Squash at The T can provide precisely this: a concrete place, a set of circumstances and a specific community in which kids can learn and grow. In this sense, squash can form our kids into little scientists of the human spirit; and the athletic experience is a laboratory where they can learn for themselves what sets of behavior produce healthy, happy, desirable outcomes. Once they validate that hypothesis in practice, they can repeat and strengthen those actions until they become a stable trait in their character. This process becomes a very concrete and tangible path to developing healthy and strong personalities.
Kids and programs are naturally driven toward trophies and competitive achievements. Trophies are milestones that are good and beautiful and can crown a child’s unique athletic prowess and effort. But the work of human development through sport can happen for every child, no matter their ultimate results. This is the real and enduring beauty of sport.

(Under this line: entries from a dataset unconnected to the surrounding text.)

-- ==== Sys2Proof/Machine/Flags.lean ====
section
/-!
DEFINITION. Floating-point results and the accrued flags (R99): correctly rounded in the five rounding modes, subnormals in hardware, flags as the
published ISA gives them (PRESUMED, notes/assumptions/8.md). Operands are taken apart into exact values, computed exactly, and rounded once.
-/
namespace Sys2Proof.Machine

/-- A floating-point format: exponent width and stored mantissa width. -/
structure FpFmt where
  ew : Nat
  mw : Nat
  deriving DecidableEq, Repr

def fmtS : FpFmt := ⟨8, 23⟩
def fmtD : FpFmt := ⟨11, 52⟩
/-- The format an operation works in. -/
def fmtOf (dbl : Bool) : FpFmt := if dbl then fmtD else fmtS

def FpFmt.bias (f : FpFmt) : Nat := 2 ^ (f.ew - 1) - 1
/-- Precision, the implicit bit included. -/
def FpFmt.p (f : FpFmt) : Nat := f.mw + 1
/-- Exponent of the last place of the smallest numbers, and of the largest. -/
def FpFmt.emin (f : FpFmt) : Int := 1 - (f.bias : Int) - f.mw
def FpFmt.emax (f : FpFmt) : Int := (f.bias : Int) - f.mw

/-- A floating-point datum: NaN (signalling or not), infinity, zero, or sign × m × 2^e with m > 0. -/
inductive FpV where
  | nan (sig : Bool)
  | inf (neg : Bool)
  | zero (neg : Bool)
  | fin (neg : Bool) (m : Nat) (e : Int)
  deriving DecidableEq, Repr

/-- Flag bits of fflags. -/
def flNX : Nat := 1
def flUF : Nat := 2
def flOF : Nat := 4
def flDZ : Nat := 8
def flNV : Nat := 16

/-- Take an encoding apart. -/
def FpFmt.unpack (f : FpFmt) (v : Nat) : FpV :=
  let man := v % 2 ^ f.mw
  let ex := v / 2 ^ f.mw % 2 ^ f.ew
  let neg := v / 2 ^ (f.mw + f.ew) % 2 == 1
  if ex = 2 ^ f.ew - 1 then (if man = 0 then .inf neg else .nan (man / 2 ^ (f.mw - 1) % 2 == 0))
  else if ex = 0 then (if man = 0 then .zero neg else .fin neg man f.emin)
  else .fin neg (man + 2 ^ f.mw) ((ex : Int) - f.bias - f.mw)

/-- Encodings of special values. -/
def FpFmt.signBit (f : FpFmt) (neg : Bool) : Nat := if neg then 2 ^ (f.mw + f.ew) else 0
def FpFmt.qnan (f : FpFmt) : Nat := (2 ^ f.ew - 1) * 2 ^ f.mw + 2 ^ (f.mw - 1)
def FpFmt.infB (f : FpFmt) (neg : Bool) : Nat := f.signBit neg + (2 ^ f.ew - 1) * 2 ^ f.mw
def FpFmt.maxB (f : FpFmt) (neg : Bool) : Nat := f.signBit neg + (2 ^ f.ew - 1) * 2 ^ f.mw - 1

/-- Rounding modes: 0 nearest even, 1 towards zero, 2 down, 3 up, 4 nearest, ties away; 5, which no field names, is to odd (vfncvt.rod). Whether a quotient `q` with remainder `rem` of `2^sh` and a
sticky tail rounds up in magnitude. -/
def roundUp (rm : Nat) (neg : Bool) (q rem sh : Nat) (sticky : Bool) : Bool :=
  let inexact := rem != 0 || sticky
  let half := 2 ^ sh / 2
  if sh = 0 then (if rm = 2 then neg && sticky else if rm = 3 then !neg && sticky else if rm = 5 then q % 2 == 0 && sticky else false)
  else if rm = 0 then decide (half < rem) || (rem == half && (sticky || q % 2 == 1))
  else if rm = 2 then neg && inexact
  else if rm = 3 then !neg && inexact
  else if rm = 4 then decide (half ≤ rem)
  else if rm = 5 then q % 2 == 0 && inexact
  else false

/-- Round sign × (n + sticky tail) × 2^e to a format: encoding and flags. Tininess is detected after rounding. -/
def FpFmt.round (f : FpFmt) (rm : Nat) (neg : Bool) (n : Nat) (e : Int) (sticky : Bool) : Nat × Nat :=
  if n = 0 then (f.signBit neg, 0)
  else
    let l := Nat.log2 n + 1
    let eu : Int := e + l - f.p
    let et : Int := if eu < f.emin then f.emin else eu
    let cut (t : Int) : Nat × Bool :=
      if t ≤ e then (n * 2 ^ (e - t).toNat, sticky)
      else
        let sh := (t - e).toNat
        let q := n / 2 ^ sh
        let r := n % 2 ^ sh
        (if roundUp rm neg q r sh sticky then q + 1 else q, r != 0 || sticky)
    let c := cut et
    let inexact := c.2
    let q := if c.1 = 2 ^ f.p then 2 ^ f.mw else c.1
    let er : Int := if c.1 = 2 ^ f.p then et + 1 else et
    let tiny := decide (eu < f.emin) && !(decide (eu + 1 = f.emin) && (cut eu).1 == 2 ^ f.p)
    if f.emax < er then
      let toMax := rm = 1 ∨ rm = 5 ∨ (rm = 2 ∧ neg = false) ∨ (rm = 3 ∧ neg = true)
      (if toMax then f.maxB neg else f.infB neg, flOF + flNX)
    else
      let enc := if q < 2 ^ f.mw then f.signBit neg + q
                 else f.signBit neg + (er + f.bias + f.mw).toNat * 2 ^ f.mw + (q - 2 ^ f.mw)
      (enc, if inexact then (if tiny then flUF + flNX else flNX) else 0)

/-- The invalid result. -/
def FpFmt.invalid (f : FpFmt) : Nat × Nat := (f.qnan, flNV)

/-- NaN among operands: the canonical NaN, invalid where one signals. -/
def isNan : FpV → Bool
  | .nan _ => true | .inf _ => false | .zero _ => false | .fin _ _ _ => false
def isSig : FpV → Bool
  | .nan g => g | .inf _ => false | .zero _ => false | .fin _ _ _ => false
def FpFmt.nanOf (f : FpFmt) (l : List FpV) : Nat × Nat := (f.qnan, if l.any isSig then flNV else 0)

def FpV.neg : FpV → FpV
  | .nan g => .nan g | .inf s => .inf !s | .zero s => .zero !s | .fin s m e => .fin (!s) m e

/-- Signed exact numerator at exponent `t`. -/
def atExp (neg : Bool) (m : Nat) (e t : Int) : Int :=
  let v : Int := (m * 2 ^ (e - t).toNat : Nat)
  if neg then -v else v

/-- Round an exact signed value; an exact zero takes sign `zs`. -/
def FpFmt.roundInt (f : FpFmt) (rm : Nat) (v : Int) (e : Int) (zs : Bool) : Nat × Nat :=
  if v = 0 then (f.signBit zs, 0) else f.round rm (decide (v < 0)) v.natAbs e false

/-- Addition. -/
def FpFmt.add (f : FpFmt) (rm : Nat) (a b : FpV) : Nat × Nat :=
  match a, b with
  | .nan x, y => f.nanOf [.nan x, y]
  | x, .nan y => f.nanOf [x, .nan y]
  | .inf s, .inf t => if s = t then (f.infB s, 0) else f.invalid
  | .inf s, _ => (f.infB s, 0)
  | _, .inf t => (f.infB t, 0)
  | .zero s, .zero t => (f.signBit (if s = t then s else rm == 2), 0)
  | .zero _, .fin t m e => f.round rm t m e false
  | .fin s m e, .zero _ => f.round rm s m e false
  | .fin s m e, .fin t k g =>
    let x := if e ≤ g then e else g
    f.roundInt rm (atExp s m e x + atExp t k g x) x (rm == 2)

/-- The exact product. -/
def fpMulV (a b : FpV) : FpV :=
  match a, b with
  | .nan x, _ => .nan x
  | _, .nan y => .nan y
  | .inf s, .inf t => .inf (s != t)
  | .inf s, .fin t _ _ => .inf (s != t)
  | .fin s _ _, .inf t => .inf (s != t)
  | .inf _, .zero _ => .nan true
  | .zero _, .inf _ => .nan true
  | .zero s, .zero t => .zero (s != t)
  | .zero s, .fin t _ _ => .zero (s != t)
  | .fin s _ _, .zero t => .zero (s != t)
  | .fin s m e, .fin t k g => .fin (s != t) (m * k) (e + g)

/-- Encode an exact value. -/
def FpFmt.encode (f : FpFmt) (rm : Nat) (v : FpV) : Nat × Nat :=
  match v with
  | .nan _ => (f.qnan, 0) | .inf s => (f.infB s, 0) | .zero s => (f.signBit s, 0) | .fin s m e => f.round rm s m e false

/-- Multiplication. -/
def FpFmt.mul (f : FpFmt) (rm : Nat) (a b : FpV) : Nat × Nat :=
  if isNan a || isNan b then f.nanOf [a, b]
  else match fpMulV a b with
    | .nan _ => f.invalid
    | v => f.encode rm v

/-- Fused multiply-add: a × b + c with one rounding; infinity times zero is invalid even beside a NaN. -/
def FpFmt.fma (f : FpFmt) (rm : Nat) (a b c : FpV) : Nat × Nat :=
  if isNan a || isNan b then f.nanOf [a, b, c]
  else match fpMulV a b with
    | .nan _ => f.invalid
    | v => f.add rm v c

/-- Division. -/
def FpFmt.div (f : FpFmt) (rm : Nat) (a b : FpV) : Nat × Nat :=
  match a, b with
  | .nan x, y => f.nanOf [.nan x, y]
  | x, .nan y => f.nanOf [x, .nan y]
  | .inf _, .inf _ => f.invalid
  | .zero _, .zero _ => f.invalid
  | .inf s, .zero t => (f.infB (s != t), 0)
  | .inf s, .fin t _ _ => (f.infB (s != t), 0)
  | .zero s, .inf t => (f.signBit (s != t), 0)
  | .zero s, .fin t _ _ => (f.signBit (s != t), 0)
  | .fin s _ _, .inf t => (f.signBit (s != t), 0)
  | .fin s _ _, .zero t => (f.infB (s != t), flDZ)
  | .fin s m e, .fin t k g =>
    let sh := f.p + 4 + Nat.log2 k
    let n := m * 2 ^ sh
    f.round rm (s != t) (n / k) (e - g - sh) (n % k != 0)

/-- Integer square root, one bit at a time from bit `b`. -/
def isqrt (n : Nat) : Nat → Nat → Nat
  | 0, r => if (r + 1) * (r + 1) ≤ n then r + 1 else r
  | b + 1, r => let c := r + 2 ^ (b + 1); isqrt n b (if c * c ≤ n then c else r)

/-- Square root. -/
def FpFmt.sqrt (f : FpFmt) (rm : Nat) (a : FpV) : Nat × Nat :=
  match a with
  | .nan x => f.nanOf [.nan x]
  | .inf s => if s then f.invalid else (f.infB false, 0)
  | .zero s => (f.signBit s, 0)
  | .fin s m e =>
    if s then f.invalid
    else
      let odd := e % 2 != 0
      let m1 := (if odd then 2 * m else m) * 2 ^ (2 * f.p + 6)
      let e1 := (if odd then e - 1 else e) - (2 * f.p + 6 : Nat)
      let r := isqrt m1 (Nat.log2 m1 / 2 + 1) 0
      f.round rm false r (e1 / 2) (r * r != m1)

/-- Order of two values that are no NaN: −1, 0, 1; zeros are equal. -/
def fpCmp (a b : FpV) : Int :=
  let key : FpV → Int × Int
    | .inf s => (if s then -2 else 2, 0)
    | .zero _ => (0, 0)
    | .fin s _ _ => (if s then -1 else 1, 0)
    | .nan _ => (0, 0)
  let ka := (key a).1
  let kb := (key b).1
  if ka < kb then -1 else if kb < ka then 1
  else match a, b with
    | .fin s m e, .fin t k g =>
      let x := if e ≤ g then e else g
      let d := atExp s m e x - atExp t k g x
      if d < 0 then -1 else if 0 < d then 1 else 0
    | _, _ => 0

/-- Sign of a value. -/
def isNeg : FpV → Bool
  | .nan _ => false | .inf s => s | .zero s => s | .fin s _ _ => s

/-- FCLASS. -/
def FpFmt.classify (f : FpFmt) (v : FpV) : Nat :=
  match v with
  | .inf s => if s then 1 else 128
  | .fin s m _ => let sub := decide (m < 2 ^ f.mw); if s then (if sub then 4 else 2) else (if sub then 32 else 64)
  | .zero s => if s then 8 else 16
  | .nan g => if g then 256 else 512

/-- Round to an integer in a range, saturating with NV outside it. -/
def fpToInt (rm : Nat) (v : FpV) (lo hi : Int) : Int × Nat :=
  match v with
  | .nan _ => (hi, flNV)
  | .inf s => (if s then lo else hi, flNV)
  | .zero _ => (0, 0)
  | .fin s m e =>
    let sh := (-e).toNat
    let q := if 0 ≤ e then m * 2 ^ e.toNat else m / 2 ^ sh
    let r := if 0 ≤ e then 0 else m % 2 ^ sh
    let q1 := if decide (e < 0) && roundUp rm s q r sh false then q + 1 else q
    let i : Int := if s then -(q1 : Int) else q1
    if i < lo then (lo, flNV) else if hi < i then (hi, flNV) else (i, if r = 0 then 0 else flNX)

/-- An operand of a single-precision operation: a value that is not boxed reads as the canonical NaN. -/
def unboxS (v : Word) : Nat := if v.toNat / 2 ^ 32 = 2 ^ 32 - 1 then v.toNat % 2 ^ 32 else fmtS.qnan

/-- The raw encoding of an operand in a format. -/
def rawOf (dbl : Bool) (v : Word) : Nat := if dbl then v.toNat else unboxS v

/-- A result register's content. -/
def boxOf (dbl : Bool) (v : Nat) : Word := if dbl then BitVec.ofNat 64 v else boxS (BitVec.ofNat 32 v)

/-- Whether an operation writes an integer register. -/
def fpToX (op : FpOp) : Bool :=
  match op with
  | .feq => true | .flt => true | .fle => true | .fclass => true | .mvXF => true
  | .cvtToW => true | .cvtToWU => true | .cvtToL => true | .cvtToLU => true
  | _ => false

/-- Whether an operation reads an integer register. -/
def fpFromX (op : FpOp) : Bool :=
  match op with
  | .mvFX => true | .cvtFromW => true | .cvtFromWU => true | .cvtFromL => true | .cvtFromLU => true
  | _ => false

/-- Whether an operation reads a third operand. -/
def fpFma (op : FpOp) : Bool :=
  match op with
  | .madd => true | .msub => true | .nmsub => true | .nmadd => true | _ => false

/-- The result register's content and the flags. `a`, `b`, `c`: the operand registers; `x`: the integer operand. For `cvtFF`, `dbl` is the result's
format. -/
def fpResult (op : FpOp) (dbl : Bool) (rm : Nat) (a b c x : Word) : Word × Nat :=
  let f := fmtOf dbl
  let ra := rawOf dbl a
  let rb := rawOf dbl b
  let va := f.unpack ra
  let vb := f.unpack rb
  let vc := f.unpack (rawOf dbl c)
  let out (r : Nat × Nat) : Word × Nat := (boxOf dbl r.1, r.2)
  let sb := 2 ^ (f.mw + f.ew)
  let sgn (n : Nat) : Word × Nat := (boxOf dbl (ra % sb + sb * (n % 2)), 0)
  let cmp (sigAll : Bool) (t : Int → Bool) : Word × Nat :=
    if isNan va || isNan vb then (0, if isSig va || isSig vb || sigAll then flNV else 0) else (ofB (t (fpCmp va vb)), 0)
  let minmax (mx : Bool) : Word × Nat :=
    let fl := if isSig va || isSig vb then flNV else 0
    if isNan va && isNan vb then (boxOf dbl f.qnan, fl)
    else if isNan va then (boxOf dbl rb, fl) else if isNan vb then (boxOf dbl ra, fl)
    else
      let d := fpCmp va vb
      let aLess := decide (d < 0) || (d == 0 && isNeg va)
      (boxOf dbl (if aLess != mx then ra else rb), fl)
  let toI (lo hi : Int) (w : Nat) : Word × Nat :=
    let r := fpToInt rm va lo hi
    ((BitVec.ofInt w r.1).signExtend 64, r.2)
  let fromI (i : Int) : Word × Nat := out (f.roundInt rm i 0 false)
  match op with
  | .add => out (f.add rm va vb)
  | .sub => out (f.add rm va vb.neg)
  | .mul => out (f.mul rm va vb)
  | .div => out (f.div rm va vb)
  | .sqrt => out (f.sqrt rm va)
  | .madd => out (f.fma rm va vb vc)
  | .msub => out (f.fma rm va vb vc.neg)
  | .nmsub => out (f.fma rm va.neg vb vc)
  | .nmadd => out (f.fma rm va.neg vb vc.neg)
  | .min => minmax false
  | .max => minmax true
  | .sgnj => sgn (rb / sb)
  | .sgnjn => sgn (rb / sb + 1)
  | .sgnjx => sgn (ra / sb + rb / sb)
  | .feq => cmp false (fun d => d == 0)
  | .flt => cmp true (fun d => decide (d < 0))
  | .fle => cmp true (fun d => decide (d ≤ 0))
  | .fclass => (BitVec.ofNat 64 (f.classify va), 0)
  | .mvXF => (if dbl then a else sx32 a, 0)
  | .mvFX => (if dbl then x else boxS (x.setWidth 32), 0)
  | .cvtFF =>
    let g := fmtOf (!dbl)
    let v := g.unpack (rawOf (!dbl) a)
    (match v with
     | .nan s => (boxOf dbl f.qnan, if s then flNV else 0)
     | w => out (f.encode rm w))
  | .cvtToW => toI (-(2 ^ 31)) (2 ^ 31 - 1) 32
  | .cvtToWU => toI 0 (2 ^ 32 - 1) 32
  | .cvtToL => toI (-(2 ^ 63)) (2 ^ 63 - 1) 64
  | .cvtToLU => toI 0 (2 ^ 64 - 1) 64
  | .cvtFromW => fromI (x.setWidth 32).toInt
  | .cvtFromWU => fromI ((x.toNat % 2 ^ 32 : Nat) : Int)
  | .cvtFromL => fromI x.toInt
  | .cvtFromLU => fromI (x.toNat : Int)

end Sys2Proof.Machine
end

A friend of mine – and a Canadian National Champion – once wrote that she wished that trophies were like fruit or flowers: that they would rot and wilt after a few weeks. That way we wouldn’t hold them up as permanent markers of our progress. The real marker that we should celebrate is the growth of our children’s character – their personal character and their place as members of The T athletic community. The best character traits become ingrained in our kids – regardless of wins or losses – just by virtue of practicing, competing, winning and losing. Things like grit; like courage and determination in the face of adversity; like patience and discipline in the task of skill development; like overcoming fear; like kindness and consideration toward teammates; like dedication to a long term vision when no one is looking; like developing a healthy perspective in the face of setbacks. When I think of the work The T has done over the past six years, the fact that we do this kind of work is what I am most proud of. This is the enduring work of a coach and educator.